* Binary Relevance Learning.  
* See http://www.aic.uniovi.es/~jdiez/Jorge_Diez/Journal_Papers_files/luaces2012a.pdf
* 文章データをBinary Relevance Learningでマルチラベル分類を行う
* 2値分類器にはSGDを使う

In [1]:
import numpy as np
import matplotlib
import matplotlib.pylab as plt
from sklearn import datasets, linear_model
from sklearn.feature_extraction.text import CountVectorizer

In [2]:
class BinaryRelevance:
    
    def __init__(self, corpus):
        """クラスの初期化
        
        Args:
            corpus (string(object) np.array): コーパス
        """
        self.labels = [] # 分類ラベルリスト
        self.clfs = {} # 分類器インスタンスリスト
        # set vectorizer
        self.vectorizer = CountVectorizer(binary=True) # BoW, binary
        self.vectorizer.fit_transform(corpus)
        
    def train(self, target_label, positive_x, negative_x):
        """学習
        
        Args:
            target_label (int): どのラベルの分類器を学習させるか
            positive_x (string(object) np.array): 正例の文章リスト
            negative_x (string(object) np.array): 負例の文章リスト
        Returns:
            (bool): 
        """
        # エラーチェック
        if not self.exists_label(target_label):
            return False
        # ペアデータセットにしてシャッフルする
        dataset = []
        for x in positive_x:
            dataset.append((x,1)) # 正例
        for x in negative_x:
            dataset.append((x,0)) # 負例
        dataset = np.array(dataset)
        np.random.shuffle(dataset) # シャッフル
        x = np.array(dataset[:,0], dtype="object") # 入力
        y = np.array(dataset[:,1], dtype="int32") # ラベル
        self.clfs[target_label].fit(self.vectorizer.transform(x), y) # 学習            
        return True
    
    def predict(self, x):
        """予測
        
        Args:
            x: 予測させる文章リスト
        Returns:
            result: 
        """
        result = []
        for i in range(len(x)):
            result.append([]) # 付与されたラベルを追加していくための配列
        for label in self.clfs: # 分類器をループ
            y = self.clfs[label].predict(self.vectorizer.transform(x)) # このラベルかどうかを予測
            for i, y_ in enumerate(y):
                if y_ == 1: # このラベルがつくと予想された
                    result[i].append(label)
        return result
        
    def set_labels(self, labels):
        """ラベルとラベルに対応する分類器インスタンスをセットする
        
        Args:
            labels (int np.array): 追加するラベルリスト
        """
        for label in labels:
            self.labels.append(label) # ラベル追加
            self.clfs[label] = linear_model.SGDClassifier(loss="hinge", penalty="l2", max_iter=5, n_iter=None) # 分類器インスタンス作成
    
    def exists_label(self, label):
        """ラベルが存在するかどうか
        
        Args:
            label (int): 調べるラベル
        Returns:
            (bool): 
        """
        if (label not in self.labels) or (label not in self.clfs):
            return False
        return True

In [3]:
categories = ['alt.atheism', 'comp.graphics', 'comp.os.ms-windows.misc']
train = datasets.fetch_20newsgroups(subset='train', categories=categories)
valid = datasets.fetch_20newsgroups(subset='test', categories=categories)

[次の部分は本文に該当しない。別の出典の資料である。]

-- ==== Sys2Proof/Machine/Ops.lean ====
section
/-! DEFINITION. The named operations that the meanings share: how an instruction ends, taking a trap and returning from it
(R79, R196, R229 to R236), scalar memory accesses (R297, R298), atomics (R303 to R305) and queue registers (R73). -/

namespace Sys2Proof.Machine

abbrev Res := Host.Outcome State Fault Refusal

/-! Traps -/

/-- A trap without the fields of an address. -/
def Pend.plain (src code : Nat) (tval : Word) : Pend :=
  { src := src, code := code, tval := tval, tvpc := 0, cmd := 0, start := 0, kind := 0, level := 0, entry := 0, index := 0
    stride := 0, remain := 0, time := none, item := none }

/-- Code 64 for a DRAM word (R227, R241), with the KIND of its record (R185). -/
def Pend.dramWord (src kind w : Nat) : Pend := { Pend.plain src 64 (toW w) with kind := kind, item := some (0, w) }

/-- A scalar trap of an address, with the KIND, LEVEL and ENTRY of its record (R185). -/
def Pend.addr (code : Nat) (va : Word) (kind level entry : Nat) : Pend :=
  { Pend.plain 0 code va with kind := kind, level := level, entry := entry }

/-- The route of a cause for an owner (R196, R227). -/
def State.route (s : State) (owner code : Nat) : Nat :=
  if code = 64 then 2 else if 64 ≤ code then 3 else (s.owner owner).routing / 4 ^ code % 4

/-- Position of a VIQ entry by command number. -/
def viqPos (viq : List VEntry) (cmd : Nat) : Nat := (viq.takeWhile (fun e => !decide (e.cmd = cmd))).length

/-- The registers that a trap delivered to the thread's handler writes (R79, R229, R231 to R233). -/
def Thread.enter (t : Thread) (p : Pend) (pc : Word) : Thread :=
  let pos := viqPos t.viq p.cmd
  { t with
    hnd := true, tsrc := p.src, tcode := p.code, tepc := pc, tval := p.tval
    tvpc := if p.src = 1 then p.tvpc else 0
    tpos := if p.src = 1 then pos else 0
    nkeep := if p.src = 1 then t.viq.length - pos - 1 else 0
    tstart := if p.src = 1 then p.start else 0
    pc := t.tvec, wait := .none, freed := false, remote := none, away := none, shoot := none, wfeSince := none }

/-- Abandons the faulting tile instruction and every younger entry, with the traps of those (R232). -/
def State.abandonFrom (s : State) (h cmd : Nat) : State :=
  let t := s.thr h
  let renamed := t.win.foldl (fun l e => if e.cmd < cmd then l else l ++ (match e.send with
    | .landed => []
    | _ => e.dst.map (·.2))) []
  (s.freeTiles (coreOf h) renamed).setThr h { t.unfix renamed with
    win := t.win.map (fun e => if e.cmd < cmd then e else e.abandon)
    pend := t.pend.filter (fun p => !decide (p.src = 2) || decide (p.cmd < cmd)) }

/-- Every instruction of the VIQ in flight stops at its start index, and probes again when it goes on (R231, R237, R238). -/
def State.stopVector (s : State) (h : Nat) : State :=
  let s := (s.unpin h).fillStopped h
  s.setThr h { s.thr h with viq := (s.thr h).viq.map VEntry.stop }

/-- Stops what a deferred trap stops (R231, R232, R238). -/
def State.stopFor (s : State) (h : Nat) (p : Pend) : State :=
  if p.src = 0 then s
  else if p.src = 2 then (s.stopVector h).abandonFrom h p.cmd
  else s.stopVector h

/-- The items of a tile that cannot be read: its words, or the whole of a poisoned tile (R187, R241). -/
def PTile.items (p : PTile) : List (Nat × Nat) :=
  if p.poison then [(1, 65536 * p.tile + 65535)] else p.bad.map (fun w => (1, 65536 * p.tile + w))

/-- The poisoned items that a container lists after code 64 (R241): words of v registers, of queue registers, of VIQ entries and of resident
tiles, and the failing DRAM word. -/
def State.repairList (s : State) (h : Nat) (p : Pend) : List (Nat × Nat) :=
  let t := s.thr h
  (t.vpoison ++ t.verr).map (fun w => (2, w)) ++ t.qbad.flatMap (fun q => q.2.map (fun i => (3, 16 * q.1 + i))) ++
  (t.viq.filter (·.bad)).map (fun e => (4, e.cmd)) ++
  ((s.core (coreOf h)).tiles.filter (fun x => x.2.ofContext t.owner t.mapb)).flatMap (fun x => x.2.items) ++ optList p.item

/-- Pre-emption at trap entry (R236). -/
def State.preemptTrap (s : State) (h : Nat) (p : Pend) : State :=
  let task := (s.thr h).taskid
  let items := if p.code = 64 then s.repairList h p else []
  let s := s.preempt h false false false
  match tfind s.saved task with
  | some v => { s with saved := tput s.saved task { v with repair := items } }
  | none => s

/-- TAKING A TRAP at a boundary of the scalar stream, `pc` being the address of the first instruction not executed: to the
thread's handler, to the pager, to system software, or the end of the task (R79, R196, R227, R229 to R236). -/
def State.takeTrap (s : State) (h : Nat) (p : Pend) (pc : Word) : State :=
  let s := if p.code = 64 then (s.stopFor h p).errorRecord logUncorrectable p.tval.toNat else s.stopFor h p
  let t := s.thr h
  let record := s.faultRec h p
  let parked := s.setThr h { t with pc := pc, wait := .none, freed := false, remote := none, away := none }
  let toSystem := (parked.preemptTrap h p).interrupt record.bytes
  match s.route t.owner p.code with
  | 0 => if t.tvec = 0 ∨ t.hnd = true then s.endInError h else s.setThr h (t.enter p pc)
  | 1 =>
    match s.faultRing with
    | some _ => { parked.preemptTrap h p with faultWait := s.faultWait ++ [record] }.writeFault
    | none => toSystem
  | 2 => toSystem
  | _ =>
    let s := if p.code = 65 then (s.interrupt (s.logBytes logUncorrectable p.tval.toNat)).errorRecord logUncorrectable p.tval.toNat else s
    s.endInError h

/-- RETURN FROM A TRAP (R79, R309): HND is cleared, the pc is TEPC, and the bobbins frozen by the trap resume. -/
def State.returnFromTrap (s : State) (h : Nat) : State :=
  let t := s.thr h
  let frozen := (t.bob.filter (fun b => decide (b.2.stat.state = 2))).map (·.1)
  let s := s.setThr h { t.resumeBobbins with hnd := false, pc := t.tepc, wait := .none }
  frozen.foldl (fun s b => if ((s.thr h).bobbin b).stat.state = 1 then s.trace h 5 (2 + b) ((s.thr h).rwm b).toNat else s) s

/-! How an instruction ends -/

/-- The outcome of an operation inside an instruction: done with a value; a precise trap; or a wait, each with what the machine has
meanwhile done for it; after a wait the instruction restarts whole (R28). -/
inductive Out (α : Type) where
  | ok (s : State) (a : α)
  | trap (s : State) (p : Pend)
  | wait (w : WaitOn) (s : State)

def Out.bind {α β : Type} (o : Out α) (f : State → α → Out β) : Out β :=
  match o with
  | .ok s a => f s a
  | .trap s p => .trap s p
  | .wait w s => .wait w s

/-- The pc goes to `pc`; the instruction counts as retired (R224). -/
def State.retireTo (s : State) (pc : Word) : State :=
  (s.setCur { s.cur with pc := pc, wait := .none, freed := false, remote := none, away := none, shoot := none, wfeSince := none }).count s.cur.taskid 1 1

/-- The instruction is complete, and the pc moves past its `len` bytes. -/
def State.retire (s : State) (len : Nat) : State := s.retireTo (s.cur.pc + toW len)

/-- The scalar stream waits; the pc stays. An access that waits for a watermark is one that a watermark releases (R138). -/
def State.waiting (s : State) (w : WaitOn) : State := s.setCur { s.cur with wait := w, freed := s.cur.freed || decide (w = .watermark) }

/-- Whether a precise trap is discarded: the drain of the partition stops the thread (R246). The instruction executes again when the task
resumes. -/
def State.drops (s : State) : Bool := s.cur.stopReq.isSome && (s.part s.cur.info.part).drained

/-- A precise trap of the current instruction (R229). One that pre-empts the task waits until the streams have stopped (R71, R237). -/
def State.precise (s : State) (p : Pend) : State :=
  let r := s.route s.cur.owner p.code
  if s.drops then s.setCur { s.cur with wait := .none, freed := false, remote := none, away := none }
  else if (s.cur.outstanding || s.cur.bobbinsOut) && (decide (r = 1) || decide (r = 2)) then s.waiting .stop
  else s.takeTrap s.hart p s.cur.pc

br = BinaryRelevance(train.data)
br.set_labels([0,1,2])

N = 100
train0, train1, train2 = [], [], []
for x, y in zip(train.data, train.target):
    if y == 0:
        train0.append(x)
    elif y == 1:
        train1.append(x)
    elif y == 2:
        train2.append(x)
train0, train1, tarin2 = train0[:N], train1[:N], train2[:N]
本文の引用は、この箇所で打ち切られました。